Problem description.
From the line with "NOP opcode. -/" through the line with "decode 0x0000000000000010#64 = .ok", repeat the entries verbatim, both end lines included, and add nothing.

- - -

-- ==== Sys2Proof/Machine/Operands.lean ====
section
/-! DEFINITION. The operands of the commands: every operand is a register value (30_encoding.md R83). The format
registry (40_geometry.md R100), row widths and heights (R101), the checks ShapeOK (R106), WindowOK (R104) and NoOverlap
(R105), and the addresses of a frame's rows (41_serializer.md R133, 42_codec.md R155). -/

namespace Sys2Proof.Machine

/-- How an unpacked format's samples are stored (40_geometry.md R100, 42_codec.md R155): 8-bit elements, 16-bit
little-endian elements or 16-bit big-endian elements. -/
inductive Kind where
  | k8
  | le16
  | be16
  deriving DecidableEq, Repr

/-- The layout of an unpacked format (40_geometry.md R100). -/
inductive Layout where
  | planar
  | semiPlanar
  deriving DecidableEq, Repr

/-- The chroma order of a format (40_geometry.md R100). -/
inductive Order where
  | uFirst
  | vFirst
  deriving DecidableEq, Repr

/-- A chroma component (42_codec.md R157). -/
inductive Comp where
  | u
  | v
  deriving DecidableEq, Repr

/-- A registered format: unpacked (codes 1-12) or bit-packed semi-planar (codes 13-14) (40_geometry.md R100). -/
inductive Format where
  | unpacked (l : Layout) (k : Kind) (o : Order)
  | packed (o : Order)
  deriving DecidableEq, Repr

/-- The registry of 40_geometry.md R100: the format of a whole 64-bit *_FMT value, compared as a number
(30_encoding.md R83); none for an unregistered code. -/
def registry (code : Word) : Option Format :=
  match code.toNat with
  | 1 => some (.unpacked .planar .k8 .uFirst)
  | 2 => some (.unpacked .planar .k8 .vFirst)
  | 3 => some (.unpacked .semiPlanar .k8 .uFirst)
  | 4 => some (.unpacked .semiPlanar .k8 .vFirst)
  | 5 => some (.unpacked .planar .le16 .uFirst)
  | 6 => some (.unpacked .planar .le16 .vFirst)
  | 7 => some (.unpacked .semiPlanar .le16 .uFirst)
  | 8 => some (.unpacked .semiPlanar .le16 .vFirst)
  | 9 => some (.unpacked .planar .be16 .uFirst)
  | 10 => some (.unpacked .planar .be16 .vFirst)
  | 11 => some (.unpacked .semiPlanar .be16 .uFirst)
  | 12 => some (.unpacked .semiPlanar .be16 .vFirst)
  | 13 => some (.packed .uFirst)
  | 14 => some (.packed .vFirst)
  | _ => none

/-- ES: the element size in bytes of an unpacked format (40_geometry.md R100). -/
def Kind.size : Kind → Nat
  | .k8 => 1
  | .le16 => 2
  | .be16 => 2

/-- The bit-depth column of 40_geometry.md R100. -/
def Format.bitDepth : Format → Nat
  | .unpacked _ .k8 _ => 8
  | .unpacked _ .le16 _ => 10
  | .unpacked _ .be16 _ => 10
  | .packed _ => 10

/-- ORDER: the chroma order column of 40_geometry.md R100. -/
def Format.order : Format → Order
  | .unpacked _ _ o => o
  | .packed o => o

/-- The planes a format has, in index order (40_geometry.md R100). -/
def Format.planes : Format → List Plane
  | .unpacked .planar _ _ => [.p0, .p1, .p2]
  | .unpacked .semiPlanar _ _ => [.p0, .p1]
  | .packed _ => [.p0, .p1]

/-- NPLANES (40_geometry.md R100). -/
def Format.nplanes (f : Format) : Nat := f.planes.length

/-- first(f): U if ORDER(f) = U-first, otherwise V (42_codec.md R157). -/
def Order.first : Order → Comp
  | .uFirst => .u
  | .vFirst => .v

/-- second(f): the other component (42_codec.md R157). -/
def Order.second : Order → Comp
  | .uFirst => .v
  | .vFirst => .u

/-- RowBytes(f, W, p) (40_geometry.md R101). -/
def rowBytes (f : Format) (w : Nat) (p : Plane) : Nat :=
  match f, p with
  | .unpacked .planar k _, .p0 => w * k.size
  | .unpacked .planar k _, .p1 => w / 2 * k.size
  | .unpacked .planar k _, .p2 => w / 2 * k.size
  | .unpacked .semiPlanar k _, _ => w * k.size
  | .packed _, _ => w / 4 * 5

/-- Lines(f, H, p) (40_geometry.md R101): every format is 4:2:0, so plane 0 has H rows and a chroma plane H / 2. -/
def planeLines (h : Nat) (p : Plane) : Nat :=
  match p with
  | .p0 => h
  | .p1 => h / 2
  | .p2 => h / 2

/-- ShapeOK (b) and (c) of 40_geometry.md R106, for a registered format. -/
def dimsOK (f : Format) (w h : Nat) : Bool :=
  decide (1 ≤ w) && decide (w ≤ Config.maxDim) && decide (1 ≤ h) && decide (h ≤ Config.maxDim) &&
    match f with
    | .unpacked _ _ _ => true
    | .packed _ => decide (w % 4 = 0)

/-- The format of a code for which ShapeOK(code, W, H) holds; none where ShapeOK fails (40_geometry.md R106). -/
def shapeFormat (code w h : Word) : Option Format :=
  match registry code with
  | none => none
  | some f => if dimsOK f w.toNat h.toNat then some f else none

/-- ShapeOK(f, W, H) of 40_geometry.md R106. -/
def shapeOK (code w h : Word) : Bool := (shapeFormat code w h).isSome

/-- The clauses of WindowOK for one plane (40_geometry.md R104). -/
def planeWindowOK (addrW : Nat) (r : PlaneRegs) (rb ln : Nat) : Bool :=
  (r.addr != 0) && (r.stride != 0) &&
    (decide (ln = 0) || decide ((ln - 1) * r.stride.toNat + rb ≤ r.len.toNat)) &&
    decide (r.addr.toNat + r.len.toNat ≤ 2 ^ addrW)

/-- WindowOK(S, f, W, H) of 40_geometry.md R104. -/
def windowOK (addrW : Nat) (fr : FrameRegs) (f : Format) (w h : Nat) : Bool :=
  f.planes.all fun p => planeWindowOK addrW (fr.plane p) (rowBytes f w p) (planeLines h p)

/-- The window [ADDRp, ADDRp + LENp) of one plane (40_geometry.md R104). -/
def PlaneRegs.window (r : PlaneRegs) : Config.Region := { start := r.addr.toNat, len := r.len.toNat }

/-- The windows of a frame's planes (40_geometry.md R104, R105). -/
def frameWindows (fr : FrameRegs) (f : Format) : List Config.Region := f.planes.map fun p => (fr.plane p).window

/-- Two address ranges share no byte; an empty range "overlaps nothing" (40_geometry.md R105). -/
def disjointRegions (a b : Config.Region) : Bool :=
  decide (a.len = 0) || decide (b.len = 0) || decide (a.start + a.len ≤ b.start) || decide (b.start + b.len ≤ a.start)

/-- Every two ranges of a list are disjoint. -/
def pairwiseDisjoint (rs : List Config.Region) : Bool :=
  match rs with
  | [] => true
  | r :: rest => rest.all (disjointRegions r) && pairwiseDisjoint rest

/-- NoOverlap(fs, fd) of 40_geometry.md R105. -/
def noOverlap (src dst : FrameRegs) (fs fd : Format) : Bool :=
  pairwiseDisjoint (frameWindows dst fd) &&
    (frameWindows dst fd).all fun d => (frameWindows src fs).all (disjointRegions d)

/-- The address is in the range. -/
def regionHolds (r : Config.Region) (a : Nat) : Bool := decide (r.start ≤ a) && decide (a < r.start + r.len)

/-- A window covers a byte of a region whose reads have side effects (70_reset_and_hazards.md R240 H6; when it is
checked is DEDUCED, safe, notes/assumptions/16.md). -/
def hitsDevice (devices windows : List Config.Region) : Bool :=
  windows.any fun r => devices.any fun d => !disjointRegions r d

/-- The start of row r of a plane (41_serializer.md R133, 42_codec.md R155). -/
def rowAddr (pr : PlaneRegs) (r : Nat) : Nat := pr.addr.toNat + r * pr.stride.toNat

/-- The address of element x of row r: Elem(S, p, r, x) of 42_codec.md R155. -/
def elemAddr (pr : PlaneRegs) (r x es : Nat) : Nat := rowAddr pr r + x * es

/-- The address of packed block b of row r (42_codec.md R155). -/
def blockAddr (pr : PlaneRegs) (r b : Nat) : Nat := rowAddr pr r + 5 * b

/-- ChromaElem(S, g, r, s, comp) of 42_codec.md R157 (b): jump 1 in a planar format, jump 2 in a semi-planar one. -/
def chromaAddr (fr : FrameRegs) (l : Layout) (k : Kind) (o : Order) (r site : Nat) (c : Comp) : Nat :=
  match l with
  | .planar => elemAddr (if c = o.first then fr.p1 else fr.p2) r site k.size
  | .semiPlanar => elemAddr fr.p1 r (2 * site + if c = o.first then 0 else 1) k.size

/-- The addresses of the logical bytes of row r of a plane, in order. -/
def rowAddrs (pr : PlaneRegs) (rb r : Nat) : List Nat := (List.range rb).map fun c => rowAddr pr r + c

/-- The addresses of the logical bytes of a plane, row by row. -/
def planeAddrs (pr : PlaneRegs) (rb ln : Nat) : List Nat := (List.range ln).flatMap (rowAddrs pr rb)

/-- The addresses of the logical bytes of a frame, plane by plane: every byte a command touches (40_geometry.md R104),
in the order of 41_serializer.md R130. That no padding is touched is DEDUCED, unsafe (notes/assumptions/12.md). -/
def frameAddrs (fr : FrameRegs) (f : Format) (w h : Nat) : List Nat :=
  f.planes.flatMap fun p => planeAddrs (fr.plane p) (rowBytes f w p) (planeLines h p)

end Sys2Proof.Machine
end

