-- ==== Sys2Proof/Tests/Slice0.lean ====
section
/-! SUPPORT. The model's own tests. Every expected value is one of spec/95_test_vectors.md (its vector is named), or of
the encoding table 30_encoding.md R82. -/

namespace Sys2Proof.Tests

open Sys2Proof.Machine

-- One theorem after another: so many kernel evaluations at once would each hold a thread.
set_option Elab.async false

/-! ### Helpers -/

/-- The state of a next outcome. -/
def nextState (o : Host.Outcome State Fault Refusal) : Option State :=
  match o with
  | .next s => some s
  | .fault _ => none
  | .refused _ => none

/-- The fault of an outcome. -/
def faultOf (o : Host.Outcome State Fault Refusal) : Option Fault :=
  match o with
  | .next _ => none
  | .fault r => some r
  | .refused _ => none

/-- One value for each OPEN parameter; 0x4D30.. stand for the marker bytes M0..M5. -/
def testParams (addrW : Nat) (u8 : Config.RoundOverflow) : Config.Params where
  addrW := addrW
  regBase := 0x10000
  frameMarker := #v[0x4D, 0x30, 0x31, 0x32, 0x33, 0x34]
  u8RoundOverflow := u8
  devices := []

/-- The block after reset, ADDR_W = 64. -/
def base : State := { State.reset with params := testParams 64 .wrap }

def planeRegs (addr stride len : Nat) : PlaneRegs where
  addr := BitVec.ofNat 64 addr
  stride := BitVec.ofNat 64 stride
  len := BitVec.ofNat 64 len

def frameRegs (fmt w h : Nat) (p0 p1 p2 : PlaneRegs) : FrameRegs where
  fmt := BitVec.ofNat 64 fmt
  w := BitVec.ofNat 64 w
  h := BitVec.ofNat 64 h
  p0 := p0
  p1 := p1
  p2 := p2

/-- The block configured with a format and a resolution. -/
def configured (fmt w h : Nat) : State :=
  { base with cfg := { fmt := BitVec.ofNat 64 fmt, w := BitVec.ofNat 64 w, h := BitVec.ofNat 64 h } }

def memOf (chunks : List (Nat × List Byte)) : Memory :=
  chunks.foldl (fun m c => m.writeAll (cellsAt c.1 c.2)) []

def bytesAt (m : Memory) (a n : Nat) : List Byte := (List.range n).map fun i => m.read (a + i)

def blkIn (a b c d : Nat) : State :=
  { base with blk := { base.blk with
      in0 := BitVec.ofNat 64 a, in1 := BitVec.ofNat 64 b, in2 := BitVec.ofNat 64 c, in3 := BitVec.ofNat 64 d } }

def blkPk (v : Nat) : State := { base with blk := { base.blk with pk := BitVec.ofNat 64 v } }

def blkOuts (o : Host.Outcome State Fault Refusal) : Option (List Nat) :=
  (nextState o).map fun t => [t.blk.out0.toNat, t.blk.out1.toNat, t.blk.out2.toNat, t.blk.out3.toNat]

/-! ### Words: the smoke test of WellFormed, and decoding -/

/-- D4: RSVD bit 8 set under a NOP opcode. -/
theorem test_wf_refuses_reserved_bits : rsvdIsZero 0x100#64 = false ∧ isCommandWord 0x100#64 = false := by decide

/-- D2: an unassigned opcode. -/
theorem test_wf_refuses_unassigned_opcode : opcIsAssigned 0x04#64 = false ∧ isCommandWord 0x04#64 = false := by decide

/-- The word column of 30_encoding.md R82, every command. -/
theorem test_decode_words :
    decode 0x0000000000000000#64 = .ok .nop ∧ decode 0x0000000000000001#64 = .ok .geomFile ∧
    decode 0x0000000000000002#64 = .ok .geomMem ∧ decode 0x0000000000000003#64 = .ok .fcount ∧
    decode 0x0000000000000010#64 = .ok .wrframe ∧ decode 0x0000000000000011#64 = .ok .strclr ∧
    decode 0x0000000000000020#64 = .ok .blkpack16le ∧ decode 0x0000000000000021#64 = .ok .blkpack16be ∧
    decode 0x0000000000000022#64 = .ok .blkpack8 ∧ decode 0x0000000000000028#64 = .ok .blkunpack16le ∧
    decode 0x0000000000000029#64 = .ok .blkunpack16be ∧ decode 0x000000000000002A#64 = .ok .blkunpack8 ∧
    decode 0x0000000000000030#64 = .ok .pack ∧ decode 0x0000000000000031#64 = .ok .unpack :=
  ⟨rfl, rfl, rfl, rfl, rfl, rfl, rfl, rfl, rfl, rfl, rfl, rfl, rfl, rfl⟩

/-- D3, D5, D6, D7. -/
theorem test_decode_rejects :
    decode 0xFF#64 = .error .unassignedOpcode ∧ decode 0x1FF#64 = .error .reservedBitsSet ∧
    decode 0x8000000000000030#64 = .error .reservedBitsSet ∧ decode 0x12#64 = .error .unassignedOpcode ∧
    decode 0x23#64 = .error .unassignedOpcode ∧ decode 0x2B#64 = .error .unassignedOpcode ∧
    decode 0x32#64 = .error .unassignedOpcode :=
  ⟨rfl, rfl, rfl, rfl, rfl, rfl, rfl⟩

/-- A table row's word, and a word that does not fit. -/
theorem test_decodeTableWord :
    decodeTableWord 64 0x2A = some .blkunpack8 ∧ decodeTableWord 64 0x4 = none ∧ decodeTableWord 72 (2 ^ 64) = none := by
  decide +kernel

/-! ### Running a command -/

/-- P5: PACK from reset is INVALID_ARGUMENT (C19); the step runs the word placed. -/
theorem test_step_from_reset_pack :
    (nextState (step (State.reset.withFetchWord 64 0x30))).map (·.statusWord) = some 0x102#64 := by decide +kernel

/-- D2: an illegal word completes with ILLEGAL_COMMAND. -/
theorem test_step_illegal_word :
    (nextState (step (State.reset.withFetchWord 64 0x4))).map (·.statusWord) = some 0x802#64 := by decide +kernel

- - -

Output.
/-- D4: RSVD bit 8 set under a NOP opcode. -/
theorem test_wf_refuses_reserved_bits : rsvdIsZero 0x100#64 = false ∧ isCommandWord 0x100#64 = false := by decide

/-- D2: an unassigned opcode. -/
theorem test_wf_refuses_unassigned_opcode : opcIsAssigned 0x04#64 = false ∧ isCommandWord 0x04#64 = false := by decide

/-- The word column of 30_encoding.md R82, every command. -/
theorem test_decode_words :
    decode 0x0000000000000000#64 = .ok .nop ∧ decode 0x0000000000000001#64 = .ok .geomFile ∧
    decode 0x0000000000000002#64 = .ok .geomMem ∧ decode 0x0000000000000003#64 = .ok .fcount ∧
    decode 0x0000000000000010#64 = .ok .wrframe ∧ decode 0x0000000000000011#64 = .ok .strclr ∧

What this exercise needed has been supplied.